Loading...
The first effective meningococcal (Men) vaccines, which consisted of capsular polysaccharides from meningococci of the respective serogroups, are not immunogenic in children aged <2 years. Conjugation of the polysaccharides to a protein carrier has resulted in vaccines (Men, as well as Haemophilus influenzae type b [Hib] and Streptococcus pneumoniae) that are immunogenic even in young infants. In a partially industry-supported, phase IV, open-label, controlled trial conducted in the U.K. and Malta, researchers compared two such vaccines — MenC-CRM (which uses CRM97 protein, a nontoxic mutant of diphtheria toxoid) and MenC-TT (a MenC polysaccharide–tetanus toxoid formulation) — to determine the most-effective serogroup C Men conjugate vaccination schedule.

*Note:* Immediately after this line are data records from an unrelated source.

-- ==== Sys2Proof/Machine/Containment.lean ====
section
/-! DEFINITION. Fault containment (chapter 15): lockstep mismatches and takeovers, engine disagreements, and the audit of the
books. -/

namespace Sys2Proof.Machine

/-- 24 h and 1 ms in ns. -/
def dayNs : Nat := 86400000000000
def msNs : Nat := 1000000

/-! ### Takeover (R409 to R413) -/

/-- The pair that takes over from `k`: the standby, else the lowest-numbered other active pair, else a pair that takes over
already (R412, R413). -/
def Dev.taker (d : Dev) (k : Nat) : Option Nat :=
  let is := fun (st : LpSt) (j : Nat) => decide (j ≠ k) && decide ((d.lp j).st = st)
  (d.standby.filter (fun j => j ≠ k)).or (((List.range 8).find? (is .active)).or ((List.range 8).find? (is .taking)))

/-- Step 1 of Table 15-4 and its wake: the taker enters TAKING_OVER and its domain is woken. -/
def Dev.startTakeover (d : Dev) (k t : Nat) : Dev :=
  ((d.modLp t (fun x => { x with st := .taking, takes := some k })).powerOn (tcDom t)).standbyCond

/-- LOCKSTEP_MISMATCH: the pair is fenced and enters SELF_TEST; an active pair's tasks, or those that a pair was taking over, go
to another. With no other pair able to take over the device halts with cause 0x07. -/
def lockstepMismatch (k : Nat) (s : State) : State :=
  let d := s.dev
  let x := d.lp k
  if 8 ≤ k ∨ !(pairsRun d.modes.mode) ∨ !(x.st = .active ∨ x.st = .standby ∨ x.st = .taking) then s
  else
    let d := d.count aTcLpCnt 0 8
    let d := { d with fc := { d.fc with last := k } }
    let d := d.modLp k (fun x => { x with st := .selfTest, takes := none, misses := d.now :: x.misses.filter (fun t => decide (d.now < t + dayNs)) })
    if x.st = .standby then { s with dev := d.standbyCond }
    else
      match d.taker k with
      | some t => { s with dev := d.startTakeover ((x.takes).getD k) t }
      | none => { s with dev := d.halt s.fuse 7 }

def execLockstepMismatch (pair : Nat) (s : State) : Host.Outcome State Fault Refusal := .next (lockstepMismatch pair s)

/-- TAKEOVER_COMPLETE (step 5): the pair is ACTIVE with the failed pair's tasks. -/
def takeoverComplete (k : Nat) (d : Dev) : Dev :=
  let x := d.lp k
  if 8 ≤ k ∨ x.st ≠ .taking ∨ (d.dom (tcDom k)).st ≠ .on then d
  else
    let d := (d.modLp k (fun x => { x with st := .active, takes := none })).count aTcLpCnt 8 8
    (d.ev evTcLpTakeover 0 [.num 1 (x.takes.getD k), .num 1 k]).standbyCond

def execTakeoverComplete (pair : Nat) (s : State) : Host.Outcome State Fault Refusal := .next (s.onDev (takeoverComplete pair))

/-- A pair is retired: a domain whose two pairs are both retired goes OFF, and one healthy pair left, or none, halts the device
(R410, R412). -/
def retirePair (k : Nat) (s : State) : State :=
  let d := (s.dev.modLp k (fun x => { x with st := .retired, takes := none })).ev evTcLpRetired 0 [.num 1 k]
  let d := if (d.lp (2 * (k / 2))).st = .retired ∧ (d.lp (2 * (k / 2) + 1)).st = .retired then d.drainDom (tcDom k) else d
  let d := d.assignRoles
  if d.healthyPairs.length = 0 then { s with dev := d.halt s.fuse 7 }
  else if d.healthyPairs.length = 1 then { s with dev := d.halt s.fuse 1 2 }
  else { s with dev := d }

/-- PAIR_SELF_TEST_DONE: a pair that passes with fewer than 3 mismatches in 24 h is healthy again and the roles migrate;
otherwise it is retired. -/
def pairSelfTestDone (k : Nat) (ok : Bool) (s : State) : State :=
  let d := s.dev
  let x := d.lp k
  if 8 ≤ k ∨ x.st ≠ .selfTest then s
  else
    let n := (x.misses.filter (fun t => decide (d.now < t + dayNs))).length
    if ok && decide (n < 3) then { s with dev := (d.modLp k (fun x => { x with st := .active })).assignRoles }
    else retirePair k s

def execPairSelfTestDone (pair : Nat) (ok : Bool) (s : State) : Host.Outcome State Fault Refusal := .next (pairSelfTestDone pair ok s)

/-- STANDBY_TEST_DUE (R411): the standby is woken and self-tested. -/
def standbyTestDue (d : Dev) : Dev :=
  match d.standby with
  | none => d
  | some k => ((d.modLp k (fun x => { x with st := .selfTest })).powerOn (tcDom k)).standbyCond

def execStandbyTestDue (s : State) : Host.Outcome State Fault Refusal := .next (s.onDev standbyTestDue)

/-- WARDEN_MISMATCH (Table 15-2, F9): HALTED with cause 0x08, and CSTS.CFS is set. -/
def wardenMismatch (s : State) : State :=
  let d := s.dev
  if d.modes.mode = .off ∨ d.modes.mode = .halted then s
  else
    let d := [Port.a, Port.b].foldl (fun (d : Dev) (p : Port) => d.modFn (.pf p) (fun x => { x with cfs := true })) d
    { s with dev := d.halt s.fuse 8 }

def execWardenMismatch (s : State) : Host.Outcome State Fault Refusal := .next (wardenMismatch s)

/-! ### Engines (R404) -/

/-- ENGINE_MISMATCH: the operation is run again; a third disagreement of a unit within 1 ms makes its domain fail. -/
def engineMismatch (u : EngineUnit) (s : State) : State :=
  let d := s.dev
  if u.dom < 2 ∨ 35 < u.dom ∨ (d.dom u.dom).st = .off then s
  else
    let key := 256 * u.dom + u.unit % 256
    let l := d.now :: (d.fc.engines.get [] key).filter (fun t => decide (d.now < t + msNs))
    let d := { d with fc := { d.fc with engines := d.fc.engines.put [] key (if 3 ≤ l.length then [] else l) } }
    let d := if 21 ≤ u.dom ∧ u.dom ≤ 28 then d.ev evMcEngineMismatch (u.dom - 21) [.num 1 u.unit]
      else if u.dom = 29 then d.ev evSigEngineMismatch 0 [.num 1 u.unit] else d
    if 3 ≤ l.length then failDomain u.dom { s with dev := d } else { s with dev := d }

def execEngineMismatch (u : EngineUnit) (s : State) : Host.Outcome State Fault Refusal := .next (engineMismatch u s)

/-! ### The books (R415) -/

/-- The audited quantities of Table 15-5 that do not hold, each with both values: 0 slots, 1 to 8 the buffer pools, 9 to 12 the
Collation groups, 13 the journal slots. -/
def Dev.booksWrong (d : Dev) : List (Nat × Nat × Nat) :=
  let slots := [(0, d.slotsFree + d.hg.slots.length, 65536)]
  let pools : List (Nat × Nat × Nat) := (List.range 8).map (fun p =>
    let (o, n) := d.poolSpan p
    let here := fun (x : Nat × Buf) => decide (o ≤ x.1 % 2 ^ 19) && decide (x.1 % 2 ^ 19 < o + n)
    (1 + p, d.poolFree p + ((d.bpm.inState p 1).filter here).length + ((d.bpm.inState p 2).filter here).length, n))
  let groups : List (Nat × Nat × Nat) := (List.range 4).map (fun g => (9 + g, max (d.col.grp g).length (1024 * (d.col.tiles g).2), 1024 * (d.col.tiles g).2))
  let jslots := [(13, max d.tc.jslots.length 4096, 4096)]
  (slots ++ pools ++ groups ++ jslots).filter (fun x => decide (x.2.1 ≠ x.2.2))

/-- BOOKS_AUDIT: every disagreement is recorded with the quantity and both values. The conditions of the promise are evaluated
with it (R402). -/
def booksAudit (d : Dev) : Dev :=
  if d.domReady 2 then
    (d.booksWrong.foldl (fun (d : Dev) (x : Nat × Nat × Nat) => d.ev evWdnBooksMismatch 0 [.num 1 x.1, .num 4 x.2.1, .num 4 x.2.2]) d).promiseEval
  else d

def execBooksAudit (s : State) : Host.Outcome State Fault Refusal := .next (s.onDev booksAudit)

end Sys2Proof.Machine
end

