/-- POR_N_ASSERT takes the device to OFF: every domain but AON is OFF, every register holds its reset value, the
ledger, the map, the Headgate and the boot are as after reset; the fuses and the queue are kept. POR_N_DEASSERT ends
in AWAIT_IMAGE with WDN and SB0 ON and the 600 s window running. (R36, R40, R74, R466, R8) -/
def Obligations.PowerOnReset : Prop :=
  (∀ s : State, ∃ t, exec .porNAssert s = .next t ∧ t.pending = s.pending ∧ t.fuse = s.fuse ∧ t.dev.pins.por = true
      ∧ t.dev.modes = .reset ∧ t.dev.modes.mode = .off ∧ (t.dev.dom 0).st = .on ∧ (∀ k, 0 < k → (t.dev.dom k).st = .off)
      ∧ (∀ a, t.dev.csrW a = regReset a) ∧ t.dev.evl = .reset ∧ t.dev.tc = .reset ∧ t.dev.hg = .reset ∧ t.dev.boot = .reset
      ∧ t.dev.quires = [] ∧ t.dev.ring = .reset ∧ ∀ k, (t.dev.slot k).pwren = false)
  ∧ (∀ (s : State) (st : BitVec 4), s.dev.pins.por = true → s.dev.modes.mode = .off →
      ∃ t, exec (.porNDeassert st) s = .next t ∧ t.pending = s.pending ∧ t.fuse = s.fuse ∧ t.dev.pins.por = false
        ∧ t.dev.pins.straps = st ∧ t.dev.modes.mode = .awaitImage ∧ t.dev.modes.prev = .off
        ∧ t.dev.boot.windowNs64 = some (600 * 64000000000) ∧ (t.dev.dom 1).st = .on ∧ (t.dev.dom 34).st = .on
        ∧ t.dev.boot.mRom = some Config.romDigest)

/-- The clock commands: what each leaves in the clock's state, and that nothing else but the ledger changes. The
AWAIT_IMAGE window expires: everything staged goes and DORMANT is entered with TIMEOUT. (R25, R26, R40, R472) -/
def Obligations.ClocksAndTheAwaitWindow : Prop :=
  (∀ (s : State) (p : Port), s.dev.modes.mode ≠ .off →
      exec .crystalStable s = .next { s with dev := { s.dev with clk := { s.dev.clk with crystal := true } } }
      ∧ (s.dev.clk.lost p = false → ∃ t, exec (.refclkLost p) s = .next t ∧ t.dev.clk.lost p = true
          ∧ t.dev.clk.lost p.other = s.dev.clk.lost p.other
          ∧ (s.dev.clk.refSel ≠ p.ref → t.dev.clk.refSel = s.dev.clk.refSel ∧ t.dev.clk.holdover = s.dev.clk.holdover)
          ∧ (s.dev.clk.refSel = p.ref → s.dev.clk.lost p.other = false → t.dev.clk.refSel = p.other.ref ∧ t.dev.clk.holdover = false)
          ∧ (s.dev.clk.refSel = p.ref → s.dev.clk.lost p.other = true → t.dev.clk.refSel = p.ref ∧ t.dev.clk.holdover = true)
          ∧ t.fuse = s.fuse ∧ t.dev.butLog = { s.dev with clk := t.dev.clk }.butLog)
      ∧ (s.dev.clk.lost p = true → ∃ t, exec (.refclkReturn p) s = .next t ∧ t.dev.clk.lost p = false ∧ t.dev.clk.holdover = false
          ∧ (s.dev.clk.holdover = false → t.dev.clk.refSel = s.dev.clk.refSel)
          ∧ (s.dev.clk.holdover = true → t.dev.clk.refSel = p.ref)
          ∧ t.fuse = s.fuse ∧ t.dev.butLog = { s.dev with clk := t.dev.clk }.butLog))
  ∧ (∀ s : State, s.dev.modes.mode = .awaitImage →
      ∃ t, exec .awaitImageTimeout s = .next t ∧ t.dev.modes.mode = .dormant ∧ t.dev.boot.folio = none ∧ t.dev.boot.impo = none
        ∧ t.dev.boot.windowNs64 = none ∧ t.dev.boot.lastStatus = 0x51 ∧ t.fuse = s.fuse)

/-- A port's PERST: released, its training starts with its own t0; asserted, its link is down and its domain OFF. A
host link that comes up, and one that goes down without PERST. The first port to come up is the boot port, and its
reference is selected unless it is lost. (R37, R38, R94, R26, R22) -/
def Obligations.HostPorts : Prop :=
  (∀ (s : State) (p : Port),
      (s.dev.pins.perst p = true → s.dev.pins.por = false → s.dev.portOff p = false → (s.dev.dom (portDom p)).failed = false →
        (s.dev.dom (portDom p)).st = .off → (s.dev.dom (portDom p)).wait = false →
        ∃ t, exec (.perstDeassert p) s = .next t ∧ t.dev.pins.perst p = false
          ∧ t.dev.boot.t0Port.get? p.num = some (max s.dev.clk.ns64 ms12)
          ∧ (if s.dev.pwr.ramps < 4 then (t.dev.dom (portDom p)).st = .trans ∧ (t.dev.dom (portDom p)).up = .on
              else (t.dev.dom (portDom p)).wait = true)
          ∧ ∀ k, k ≠ portDom p → t.dev.dom k = s.dev.dom k)
      ∧ (s.dev.pins.perst p = false → s.dev.modes.mode ≠ .off → s.dev.portOff p = false →
        ∃ t, exec (.perstAssert p) s = .next t ∧ t.dev.pins.perst p = true ∧ (t.dev.hport p).dl = false
          ∧ (t.dev.dom (portDom p)).st = .off))
  ∧ (∀ (s : State) (p : Port),
      (∀ (rate width : Nat) (flit : Bool), s.dev.modes.mode ≠ .off → s.dev.pins.perst p = false → s.dev.portOff p = false →
        ∃ t, exec (.linkDlActive p rate width flit) s = .next t ∧ (t.dev.hport p).dl = true ∧ (t.dev.hport p).rate = rate
          ∧ (t.dev.hport p).width = width ∧ (t.dev.hport p).flit = flit
          ∧ (s.dev.boot.port.isSome = true → t.dev.boot = s.dev.boot ∧ t.dev.clk = s.dev.clk)
          ∧ (s.dev.boot.port = none → t.dev.boot.port = some p
              ∧ (s.dev.clk.refSel = .boot → s.dev.clk.lost p = false → t.dev.clk.refSel = p.ref ∧ t.dev.clk.holdover = false)))
      ∧ ((s.dev.hport p).dl = true →
        ∃ t, exec (.surpriseLinkDown p) s = .next t ∧ t.dev.hport p = { HPort.reset with ana := (s.dev.hport p).ana }))

/-- HELLO, GET_STATUS and an undefined opcode, in every mode that takes them. Reading the Boot Colophon and the ledger
through the mailbox. (R46, R47, R48, R49, R71, R426) -/
def Obligations.MailboxHelloAndReads : Prop :=
  (∀ (s : State) (p : Port) (k : KmbPkt), s.dev.mailboxFree p →
      (s.dev.modes.mode ≠ .holdup → firstNonZero k 42 = none → k.num 41 1 = 1 →
        ∃ t, exec (.hello p k) s = .next t ∧ (t.dev.box p).ended 1 k 0 (helloResults s.fuse) ∧ t.fuse = s.fuse
          ∧ (s.dev.modes.mode = .dormant → t.dev.modes.mode = .awaitImage ∧ t.dev.boot.windowNs64 = some (600 * 64000000000))
          ∧ (s.dev.modes.mode = .awaitImage → s.dev.boot.port = some p → t.dev.boot.nonce = some (BitVec.ofNat 256 (k.num 8 32)))
          ∧ (s.dev.modes.mode ≠ .dormant → t.dev.modes = s.dev.modes))
      ∧ (firstNonZero k 8 = none →
        ∃ t, exec (.getStatus p k) s = .next t ∧ (t.dev.box p).busy = false ∧ (t.dev.box p).status = 0 ∧ (t.dev.box p).op = 6
          ∧ (t.dev.box p).results.length = (if s.dev.modes.mode = .dormant then 2 else 16) ∧ t.dev.modes = s.dev.modes
          ∧ t.dev.boot = s.dev.boot ∧ t.dev.pwr = s.dev.pwr)
      ∧ (∀ op : Byte, (op = 0 ∨ 0x0A < op.toNat) →
        ∃ t, exec (.badOpcode p op k) s = .next t ∧ (t.dev.box p).ended op.toNat k 2 [] ∧ t.dev.boot.lastStatus = 2
          ∧ t.dev.modes = s.dev.modes ∧ t.fuse = s.fuse))
  ∧ (∀ (s : State) (p : Port) (k : KmbPkt), s.dev.mailboxFree p → s.dev.modes.mode ≠ .dormant → s.dev.modes.mode ≠ .holdup →
      (s.dev.fnst (.pf p)).bme = true → k.num 8 8 % 4 = 0 →
      (s.dev.bcol.signed = true → firstNonZero k 24 = none → k.num 16 4 < s.dev.bcol.length → 0 < k.num 20 4 → k.num 20 4 ≤ 65536 →
        ∃ t, exec (.getColophon p k) s = .next t ∧ t.dev.bcol = s.dev.bcol
          ∧ (t.dev.box p).status = 0 ∧ (t.dev.box p).busy = false
          ∧ Out.kmbWrite p (k.num 8 8) ((s.dev.bcolBytes.drop (k.num 16 4)).take (k.num 20 4)) ∈ t.dev.out)
      ∧ (firstNonZero k 25 = none → 0 < k.num 16 4 → k.num 16 4 % 4 = 0 → k.num 16 4 ≤ 65536 → k.num 24 1 = 1 →
        ∃ t, exec (.getLedger p k) s = .next t ∧ t.dev.evl = s.dev.evl ∧ (t.dev.box p).status = 0 ∧ (t.dev.box p).busy = false)
      ∧ (firstNonZero k 25 = none → 0 < k.num 16 4 → k.num 16 4 % 4 = 0 → k.num 16 4 ≤ 65536 → k.num 24 1 = 0 →
          s.dev.evl.mainOn = true →
        ∃ t, exec (.getLedger p k) s = .next t ∧ t.dev.evl.main = s.dev.evl.main ∧ t.dev.evl.next = s.dev.evl.next
          ∧ (t.dev.evl.ctx 0).latched = true ∧ (t.dev.evl.ctx 0).head = s.dev.evl.next ∧ (t.dev.box p).status = 0
          ∧ (t.dev.box p).busy = false))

The 509 infant vaccinees were randomized in a 10:10:7:4 ratio to receive a single priming dose of MenC-CRM at age 3 months; two doses of MenC-CRM, at 3 and 4 months; MenC-TT at 3 months; or no Men priming dose. All participants received Hib–MenC-TT at 12 months. Blood samples were taken at 5, 12, 13, and 24 months to determine MenC bactericidal antibody titers.
At 13 months, the immunogenicity of one priming dose of MenC-CRM was superior to that of two MenC-CRM doses; the immunogenicity of MenC-TT after a single priming dose was superior to that seen in either MenC-CRM group. At 24 months, the titers had dropped in all groups; they remained protective (≥1:8) in 82% of the Men-TT group compared with only 20% and 31% in the two- and one-dose MenC-CRM groups, respectively.
Pace D et al. Immunogenicity of reduced dose priming schedules of serogroup C meningococcal conjugate vaccine followed by booster at 12 months in infants: Open label randomised controlled trial. BMJ 2015 Apr 1; 350:h1554. (http://dx.doi.org/10.1136/bmj.h1554)
Comment
Although many other countries recommend MenC vaccination in infancy, the U.S. does not. Countries where MenC vaccination is given routinely vary as to the number and timing of doses. If the U.S. recommendations change, these findings support a single infant priming dose, as is done currently in the U.K.